**Your goal:** Reproduce the data below line by line, from its first line to the line with "def position (s", both included, and nothing past that point.

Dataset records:
────────────────

-- ==== Sys2Proof/Machine/Warp.lean ====
section
/-! DEFINITION. The warp plane as packets arrive: the sequence rules of a port (R244, R245, R248), the records of the present
position (R207 to R209, R220), NOTICE and fault notices (R222 to R224, R417), and the rows of these packets. -/

namespace Sys2Proof.Machine

/-! ## Records -/

/-- The present weave stake (R226). -/
def weaveStake (s : State) : Nat := reg64 s rWeaveStake
/-- The table position (R207). -/
def position (s : State) : Nat := field s rWeaveState 12 12
/-- The position after the present one. -/
def nextPosition (s : State) : Nat :=
  match s.active with
  | some w => if w.period = 0 then 0 else (position s + 1) % w.period
  | none => 0

/-- The current STAKE_TAG (R197). -/
def stakeTagNow (s : State) : Nat := weaveStake s % 256

/-- The records that an FSQ runs at position `c`: the overlays of the active splice replace all base records of their inputs
(R220). -/
def effectiveAt (s : State) (f : FsqId) (c : Nat) : List Record :=
  let q := fsq s f
  let ov : List Overlay := match activeSplice s with
    | some n => q.overlays.filter (fun o => o.splice = n && o.position = c)
    | none => []
  q.records.filter (fun r => r.position = c && !ov.any (fun o => o.input = r.input)) ++ ov.flatMap (·.records)

/-- The records of the present position. -/
def effective (s : State) (f : FsqId) : List Record := effectiveAt s f (position s)

/-- The index in a record's run of pick `n`. -/
def runIndex (r : Record) (n : Nat) : Option Nat := if r.pick ≤ n ∧ n ≤ r.pick + r.runM1 then some (n - r.pick) else none

/-- The circuit identifier of pick `i` of a run. -/
def circuitOf (r : Record) (i : Nat) : Nat := (r.circuit + i) % 65536

/-- LOCAL is in a record's mask. -/
def isLocal (r : Record) : Bool := r.mask.getLsbD 12

/-- The record of an input in pick `n`, with its run index. -/
def recordAt (s : State) (f : FsqId) (input n : Nat) : Option (Record × Nat) :=
  (effective s f).findSome? (fun r => if r.input = input then (runIndex r n).map (fun i => (r, i)) else none)

/-- The index in a record's run of a circuit identifier, which counts on from CIRCUIT modulo 2^16 (R208). -/
def runOf (r : Record) (circuit : Nat) : Option Nat :=
  let i := (circuit + 65536 - r.circuit % 65536) % 65536
  if i ≤ r.runM1 then some i else none

/-- The record of an input with a circuit identifier, with its run index (R216). -/
def recordFor (s : State) (f : FsqId) (input circuit : Nat) : Option (Record × Nat) :=
  (effective s f).findSome? (fun r => if r.input = input then (runOf r circuit).map (fun i => (r, i)) else none)

/-- A WARP or WARP_XPS packet. -/
def isWarpData (k : Packet) : Bool := k.type = 1 || k.type = 2

/-- A packet is what pick `i` of a record expects (R209). -/
def matchesRecord (s : State) (r : Record) (i : Nat) (k : Packet) : Bool :=
  isWarpData k && k.circuit.toNat = circuitOf r i && k.stakeTag.toNat = stakeTagNow s
    && (!isLocal r || k.lenM1.toNat = r.lenM1)

/-- A warp packet is discarded as unexpected (R198, R209, R217, R229). -/
def unexpected (s : State) (f : FsqId) (circuit : Nat) : State :=
  raiseErr (add64 s (rFsq f 0x058) 1) 8 rErrFsq 1 f circuit

/-- The FSQ of a port, and the port's input index there. -/
def dieOf (s : State) (p : PortId) : FsqId := fin 2 (by decide) ((logicalOf s p).val / 8)
/-- The input index of a port at its FSQ. -/
def inputOf (s : State) (p : PortId) : Nat := (logicalOf s p).val % 8

/-- Pick `n` lies in the spare picks or a quantum's re-send span (R17, R29). -/
def resendPick (n : Nat) : Bool := (decide (896 ≤ n) && decide (n < 928)) || (decide (1024 ≤ n) && decide ((n - 1024) % 256 < 160))

/-! ## RSQ (R217, R219) -/

/-- A packet becomes late traffic of a port, to leave two picks on at the earliest (R202). A held NOTICE stops late traffic and re-sends
(R223). -/
def queueLate (s : State) (p : PortId) (k : Packet) : State :=
  if noticeHeld s then s else { s with txItems := s.txItems ++ [⟨p, none, pickNo s + 2, k⟩] }

/-- A packet of this device goes out on the route to the device its DST names (R219). -/
def sendByDst (s : State) (k : Packet) : State :=
  match routeTo s 0 (devOf k.dst) with
  | .out p => queueLate s p k
  | _ => s

/-- A packet received on port `p` for another device goes on by the forwarding order of the twine plane; what that order does not
forward is discarded (R219, R258). -/
def passOn (s : State) (p : PortId) (k : Packet) : State :=
  match forwardTo s p 0 (devOf k.dst) with
  | some q => queueLate s q k
  | none => s

/-- The retained copy of a circuit with a tag, in an FSQ. -/
def retainedCopy (s : State) (f : FsqId) (circuit tag : Nat) : Option Retained :=
  (fsq s f).retained.find? (fun c => c.pkt.circuit.toNat = circuit && c.weaveStake % 256 = tag)

/-- An RSQ for this device: a re-send leaves from the retained copy, or the RSQ is unexpected. A held NOTICE stops re-sends
(R223). -/
def takeRsq (s : State) (p : PortId) (k : Packet) : State :=
  match allFsqs.findSome? (fun f => (retainedCopy s f k.circuit.toNat k.stakeTag.toNat).map (fun c => (f, c))) with
  | none => unexpected s (dieOf s p) k.circuit.toNat
  | some fc =>
    if noticeHeld s then s
    else
      let copy := { fc.2.pkt with resend := true, fence := false, dst := BitVec.ofNat 24 (devOf k.src * 512) }
      sendByDst (add64 s (rFsq fc.1 0x040) 1) copy

/-- An RSQ received on a port is answered here or passed on towards its DST. -/
def receiveRsq (s : State) (p : PortId) (k : Packet) : State :=
  if devOf k.dst = deviceCoord s then takeRsq s p k else passOn s p k

/-! ## NOTICE packets (R222, R417) -/

/-- The record of a fault notice already seen: REPORTER, FAIL_STAKE, ERR_OFFSET, BIT. -/
def faultKey (b : List Byte) : SeenFault := (numAt b 8 2, numAt b 0 8, numAt b 0x0E 4, numAt b 0x12 1)

/-- The stake in which the device accepted its current weave load. -/
def acceptedStake (s : State) : Nat :=
  match s.loaded with
  | some w => w.acceptedStake
  | none =>
    match s.active with
    | some w => w.acceptedStake
    | none => 0

/-- A fault notice is accepted: relayed once, and the device enters FAULTED (R416, R417). -/
def takeFaultNotice (s : State) (p : PortId) (k : Packet) : State :=
  let b := k.payload
  let key := faultKey b
  let s0 := add64 s (rFsq (dieOf s p) 0x068) 1
  if numAt b 0 8 < acceptedStake s ∨ s.misc.seenFaults.contains key then s0
  else
    let s1 := modMisc s0 (fun m => { m with seenFaults := key :: m.seenFaults })
    enterFaulted (floodNotice s1 k none) false (numAt b 0 8) (numAt b 8 2 % 0x8000) (numAt b 0x0E 4) (numAt b 0x12 1)
      (numAt b 0x13 1)

/-- A NOTICE is accepted: what has not been seen is relayed on every UP port and taken (R222, R223). -/
def receiveNotice (s : State) (p : PortId) (k : Packet) : State :=
  if numAt k.payload 0x0C 2 = 0xFFFE then takeFaultNotice s p k
  else
    let n := noticeOf k.payload
    let s0 := add64 s (rFsq (dieOf s p) 0x068) 1
    if s.stake.seen.contains n then s0
    else takeNotice (floodNotice s0 k none) (dieOf s p) n

/-! ## Sequence (R243 to R248) -/

/-- The warp-plane packet of a port with the next number, and the state that keeps its copy (R243). -/
def numberWarp (s : State) (p : PortId) (k : Packet) : State × Packet :=
  let numbered := { k with seq := (port s p).txWarpSeq }
  (modPort s p (fun x => { x with
    txWarpSeq := x.txWarpSeq + 1
    copies := x.copies ++ [⟨numbered.seq, numbered, absPick s, false, none, false, false⟩] }), numbered)

/-- `a` is newer than `b` (R242). -/
def newer (a b : BitVec 12) : Bool := decide (1 ≤ (a - b).toNat) && decide ((a - b).toNat ≤ 2047)

/-- The numbers from `a` up to but not including `b`. -/
def numbersTo (a b : BitVec 12) : List (BitVec 12) := (upTo (b - a).toNat).map (fun i => a + BitVec.ofNat 12 i)

/-- Numbers a to b − 1 were sent and not received: each matched to an uncertain PATH pick is decided as dropped, every other
one is to be reported. -/
def loseNumbers (s : State) (p : PortId) (a b : BitVec 12) : State :=
  let u := (port s p).uncertain
  let nums := numbersTo a b
  let keep := if nums.length = u.length then
      ((List.zip nums u).filter (fun e => !e.2)).map (·.1)
    else nums
  let s1 := modPort s p (fun x => { x with lost := x.lost ++ keep.map (fun n => ⟨n, 0⟩), uncertain := [] })
  let s2 := if keep.isEmpty then s1 else add64 s1 (rPort p 0x70) keep.length
  if 31 < (port s2 p).lost.length then declareDown s2 p (some 6) else s2

/-- A packet accepted on the warp plane goes to what its type names. Warp data is presented at the end of its pick; without an
active weave it is unexpected (R229). -/
def acceptWarp (s : State) (p : PortId) (k : Packet) : State :=
  let f := dieOf s p
  if k.type = 4 then receiveNotice s p k
  else if !weaveActive s then unexpected s f k.circuit.toNat
  else if k.type = 3 ∨ isWarpData k then
    if k.type = 3 ∧ 896 ≤ pickNo s then receiveRsq s p k
    else modFsq s f (fun q => { q with arriving := q.arriving ++ [⟨pickNo s, inputOf s p, k⟩] })
  else unexpected s f k.circuit.toNat

/-- An intact warp-plane packet (R244). -/
def receiveWarp (s0 : State) (p : PortId) (k : Packet) : State :=
  let s := modPort s0 p (fun x => { x with pickGot := true })
  let x := port s p
  let e := x.rxWarpSeq
  if k.seq = e then
    acceptWarp (modPort s p (fun y => { y with rxWarpSeq := e + 1, uncertain := [] })) p k
  else if x.lost.any (fun l => l.seq = k.seq) then
    acceptWarp (modPort s p (fun y => { y with
      lost := y.lost.filter (fun l => l.seq ≠ k.seq)
      racks := if field s (rPort p 0x04) 24 4 = 0 then y.racks else y.racks ++ [⟨k.seq, 0⟩] })) p k
  else if newer k.seq e then
    let s1 := modPort (loseNumbers s p e k.seq) p (fun y => { y with rxWarpSeq := k.seq + 1 })
    if portUp s1 p then acceptWarp s1 p k else s1
  else add64 s (rPort p 0x88) 1

/-! ## Rows -/

/-- WARP_PACKET_RX: an intact warp-plane packet on a port in PACKET. -/
def execWarpPacketRx (p : PortId) (pkt : Packet) (s : State) : Host.Outcome State Fault Refusal :=
  .next (if portUp s p then receiveWarp s p pkt else s)

/-- NOTICE: an accepted NOTICE packet takes effect. -/
def execNotice (p : PortId) (pkt : Packet) (s : State) : Host.Outcome State Fault Refusal := .next (receiveNotice s p pkt)

/-- FAULT_NOTICE: an accepted fault notice takes effect. -/
def execFaultNotice (p : PortId) (pkt : Packet) (s : State) : Host.Outcome State Fault Refusal :=
  .next (takeFaultNotice s p pkt)

/-- RSQ_RX: a received RSQ is answered or passed on. -/
def execRsqRx (p : PortId) (pkt : Packet) (s : State) : Host.Outcome State Fault Refusal :=
  .next (if weaveActive s then receiveRsq s p pkt else unexpected s (dieOf s p) pkt.circuit.toNat)

end Sys2Proof.Machine
end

────────────────

**The completed task:**
-- ==== Sys2Proof/Machine/Warp.lean ====
section
/-! DEFINITION. The warp plane as packets arrive: the sequence rules of a port (R244, R245, R248), the records of the present
position (R207 to R209, R220), NOTICE and fault notices (R222 to R224, R417), and the rows of these packets. -/

namespace Sys2Proof.Machine

/-! ## Records -/

/-- The present weave stake (R226). -/
def weaveStake (s : State) : Nat := reg64 s rWeaveStake
/-- The table position (R207). -/
def position (s : State) : Nat := field s rWeaveState 12 12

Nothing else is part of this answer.